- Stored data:
%%

-- ==== Sys2Proof/Certificates/Slice0/Obligations.lean ====
section
/-! DEFINITION. The statements for the provers. -/
set_option maxRecDepth 4000
open Sys2Proof Sys2Proof.Machine

/-! ### Steps -/

/-- A step carries out the command at the front of the queue on the state with the queue's rest. -/
def Obligations.StepRunsFrontCommand : Prop :=
  ∀ (c : Instr) (rest : List Instr) (s : State), s.pending = c :: rest → step s = exec c { s with pending := rest }

/-- What a step without a waiting command is, a choice of the model (DESIGN CHOICE, log entry 30): a cycle of CLK_DP, in which nothing happens
without main power; every 1,250 cycles are a microsecond; and a running core whose last instruction is over executes the word at its PC, or the word
that does nothing where its Ferrule does not admit the fetch (R260, R282, R296). -/
def Obligations.IdleCycle : Prop :=
  ∀ (s : State) (k : Fin 64) (i : Instr) (lo hi : Nat), s.pending = [] →
    let b := s.blk
    let pc := (b.core k).pc.toNat
    step s = .next { s with blk := tick b } ∧
    (b.pmc.powerGood = false → tick b = b) ∧
    (b.pmc.powerGood = true → b.pmc.warm ≠ none → tick b = clock b) ∧
    (clock b).cyc = b.cyc + 1 ∧ ((b.cyc + 1) % 1250 = 0 → (clock b).now = b.now + 1) ∧ ((b.cyc + 1) % 1250 ≠ 0 → (clock b).now = b.now) ∧
    ((b.core k).st = .running → (b.core k).busy ≠ 0 → coreCycle b k = b.modCore k fun c => { c with busy := c.busy - 1 }) ∧
    ((b.core k).st ≠ .running → coreCycle b k = b) ∧
    ((b.core k).st = .running → (b.core k).busy = 0 → (b.ferrule k).fetch = some (lo, hi) → lo ≤ pc → pc ≤ hi →
      decodeChisel k (Tab.get b.chisel.store 0 pc) = some i → coreCycle b k = coreWatchdog (execOn i b) k) ∧
    ((b.core k).st = .running → (b.core k).busy = 0 → (b.ferrule k).fetch = none →
      coreCycle b k = coreWatchdog (execOn (.nopInstr k 15) (ferruleViolation b k .fetch pc (coreChamber b k))) k)

/-- Every command has its effect in every state: one that is well-formed answers a next state and leaves the queue as it is, and one whose operands
name nothing stops as malformed. So a queue of well-formed commands runs to its end: each step answers a next state with such a queue. -/
def Obligations.EveryCommandRuns : Prop :=
  (∀ (i : Instr) (s : State), wfInstr i = true → ∃ t, exec i s = .next t ∧ t.pending = s.pending) ∧
  (∀ (i : Instr) (s : State), wfInstr i = false → exec i s = .fault .malformed) ∧
  (∀ s : State, QueueOk s → ∃ t, step s = .next t ∧ QueueOk t ∧ t.pending = s.pending.tail)

/-- The machine after a cold reset (R254, R337, R390, R499, R519, R530): the values the manual gives for the power manager, the mailboxes, Chuck, the
pair and the counters; and no command waits. -/
def Obligations.ResetState : Prop :=
  let s := State.reset
  let b := s.blk
  s.pending = [] ∧ QueueOk s ∧
  (b.pmc.st, b.pmc.cause, b.pmc.floor, b.pmc.darkIdle, b.pmc.deepIdle, b.pmc.offDelay) = (0, 0, 3, 4, 0xA, 0x64) ∧
  (b.pmc.on, b.pmc.warming, b.pmc.retain, b.pmc.keep, b.pmc.err) = (0x940003, 0, 0, 0, 0) ∧
  ((List.range 4).map fun r => (Tab.get b.pmc.cap 0 r, Tab.get b.pmc.refill 0 r, Tab.get b.pmc.tokens 0 r)) =
    [(0xC8, 0x14, 0xC8), (0x64, 0xA, 0x64), (0x78, 0xC, 0x78), (0x3C, 6, 0x3C)] ∧
  b.pmc.ready = false ∧
  (∀ i < 6, (b.mbx i).busy = true ∧ (b.mbx i).done = false ∧ (b.mbx i).vmaj = 0 ∧ (b.mbx i).err = 0 ∧ (b.mbx i).irqEn = false) ∧
  b.kerard.st = .none ∧ b.kerard.role = .none ∧ b.kerard.held = 0 ∧ b.kerard.bypassOpen = false ∧ b.kerard.hostTimeout = 10 ∧
  b.kerard.dropsClaim = 0 ∧ b.kerard.dropsAuth = 0 ∧ b.kerard.err = 0 ∧
  b.counters.tally = [] ∧ b.strata.pcc = 0 ∧ b.strata.evidence = [] ∧ b.ch = [] ∧ b.chuck.items = []

/-! ### The Chisel instruction set -/

/-- An instruction of the Chisel set, put into its word, is read out of it again, with every operand at every value (R282 to R289). -/
def Obligations.ChiselRoundTrip : Prop :=
  ∀ (i : Instr) (w : BitVec 24), encodeChisel i = some w → decodeChisel (chiselCore i) w = some i

/-- Words of the Chisel set (R282, R285 to R291), written out bit by bit, and words that are faults: a reserved operation code, a reserved operand bit, a
reserved register code and a reserved unary operation. -/
def Obligations.ChiselWords : Prop :=
  ∀ k : Fin 64,
    decodeChisel k 0b0000_000000_00000000000000#24 = some (.nopInstr k 0) ∧
    decodeChisel k 0b0001_000001_11111111111110#24 = some (.br k 1 0x3FFE) ∧
    decodeChisel k 0b0000_000100_00000000000101#24 = some (.jr k 0 5) ∧
    decodeChisel k 0b0000_000100_10000000000101#24 = some (.callr k 0 5) ∧
    decodeChisel k 0b0000_000101_01000000010000#24 = some (.loop k 0 2 16) ∧
    decodeChisel k 0b0000_000110_00001100000100#24 = some (.loopi k 0 3 4) ∧
    decodeChisel k 0b0000_001000_00010010000000#24 = some (.mov k 0 1 2) ∧
    decodeChisel k 0b1101_001011_11110010000000#24 = some (.addi k 13 15 0x80) ∧
    decodeChisel k 0b0000_011001_00111001000000#24 = some (.neg k 0 3) ∧
    decodeChisel k 0b0000_011100_10001001000000#24 = some (.movw k 0 .x .y) ∧
    decodeChisel k 0b0000_101111_00000000000000#24 = some (.done k 0 .issued) ∧
    decodeChisel k 0b0000_111010_00000000000111#24 = some (.cx k 0 2 7) ∧
    decodeChisel k 0x080100#24 = some (.ld k 0 0 .x true 0) ∧ decodeChisel k 0xF00000#24 = some (.nopInstr k 15) ∧
    decodeChisel k 0b0000_000111_00000000000000#24 = none ∧ decodeChisel k 0b0000_110000_00000000000000#24 = none ∧
    decodeChisel k 0b0000_110111_00000000000000#24 = none ∧ decodeChisel k 0b0000_000000_00000000000001#24 = none ∧
    decodeChisel k 0b0000_001000_00010010000001#24 = none ∧ decodeChisel k 0b0000_011100_10111001000000#24 = none ∧
    decodeChisel k 0b0000_011001_00111010000000#24 = none

/-- MOV, ADD, SUB, CMP and their immediate forms, ADC and SBC (R289, R291). -/
def Obligations.ByteArithmetic : Prop :=
  ∀ (s : State) (k : Fin 64) (cond d w : BitVec 4) (imm : BitVec 8), Issues s k cond →
    Completes (.mov k cond d w) s (issued s.blk k 1 fun c => c.setReg d (c.reg w)) ∧
    Completes (.movi k cond d imm) s (issued s.blk k 1 fun c => c.setReg d imm) ∧
    Completes (.add k cond d w) s (issued s.blk k 1 fun c =>
      { c.setReg d (c.reg d + c.reg w) with flags := sumFlags c.flags (c.reg d) (c.reg w) (c.reg d + c.reg w) 0 }) ∧
    Completes (.addi k cond d imm) s (issued s.blk k 1 fun c =>
      { c.setReg d (c.reg d + imm) with flags := sumFlags c.flags (c.reg d) imm (c.reg d + imm) 0 }) ∧
    Completes (.adc k cond d w) s (issued s.blk k 1 fun c =>
      let r := c.reg d + c.reg w + BitVec.ofNat 8 c.flags.c.toNat
      { c.setReg d r with flags := zChained c.flags (sumFlags c.flags (c.reg d) (c.reg w) r c.flags.c.toNat) }) ∧
    Completes (.sub k cond d w) s (issued s.blk k 1 fun c =>
      { c.setReg d (c.reg d - c.reg w) with flags := diffFlags c.flags (c.reg d) (c.reg w) (c.reg d - c.reg w) 0 }) ∧
    Completes (.subi k cond d imm) s (issued s.blk k 1 fun c =>
      { c.setReg d (c.reg d - imm) with flags := diffFlags c.flags (c.reg d) imm (c.reg d - imm) 0 }) ∧
    Completes (.sbc k cond d w) s (issued s.blk k 1 fun c =>
      let borrow := 1 - c.flags.c.toNat
      let r := c.reg d - c.reg w - BitVec.ofNat 8 borrow
      { c.setReg d r with flags := zChained c.flags (diffFlags c.flags (c.reg d) (c.reg w) r borrow) }) ∧
    Completes (.cmp k cond d w) s (issued s.blk k 1 fun c =>
      { c with flags := diffFlags c.flags (c.reg d) (c.reg w) (c.reg d - c.reg w) 0 }) ∧
    Completes (.cmpi k cond d imm) s (issued s.blk k 1 fun c =>
      { c with flags := diffFlags c.flags (c.reg d) imm (c.reg d - imm) 0 })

%%

- What this task involves: Please write out, exactly as they appear, the lines from the line containing "Completes (.sub k" through the last line of the records above, both included.

- Answer box:
    Completes (.sub k cond d w) s (issued s.blk k 1 fun c =>
      { c.setReg d (c.reg d - c.reg w) with flags := diffFlags c.flags (c.reg d) (c.reg w) (c.reg d - c.reg w) 0 }) ∧
    Completes (.subi k cond d imm) s (issued s.blk k 1 fun c =>
      { c.setReg d (c.reg d - imm) with flags := diffFlags c.flags (c.reg d) imm (c.reg d - imm) 0 }) ∧
    Completes (.sbc k cond d w) s (issued s.blk k 1 fun c =>
      let borrow := 1 - c.flags.c.toNat
      let r := c.reg d - c.reg w - BitVec.ofNat 8 borrow
      { c.setReg d r with flags := zChained c.flags (diffFlags c.flags (c.reg d) (c.reg w) r borrow) }) ∧
    Completes (.cmp k cond d w) s (issued s.blk k 1 fun c =>
      { c with flags := diffFlags c.flags (c.reg d) (c.reg w) (c.reg d - c.reg w) 0 }) ∧
    Completes (.cmpi k cond d imm) s (issued s.blk k 1 fun c =>
      { c with flags := diffFlags c.flags (c.reg d) imm (c.reg d - imm) 0 })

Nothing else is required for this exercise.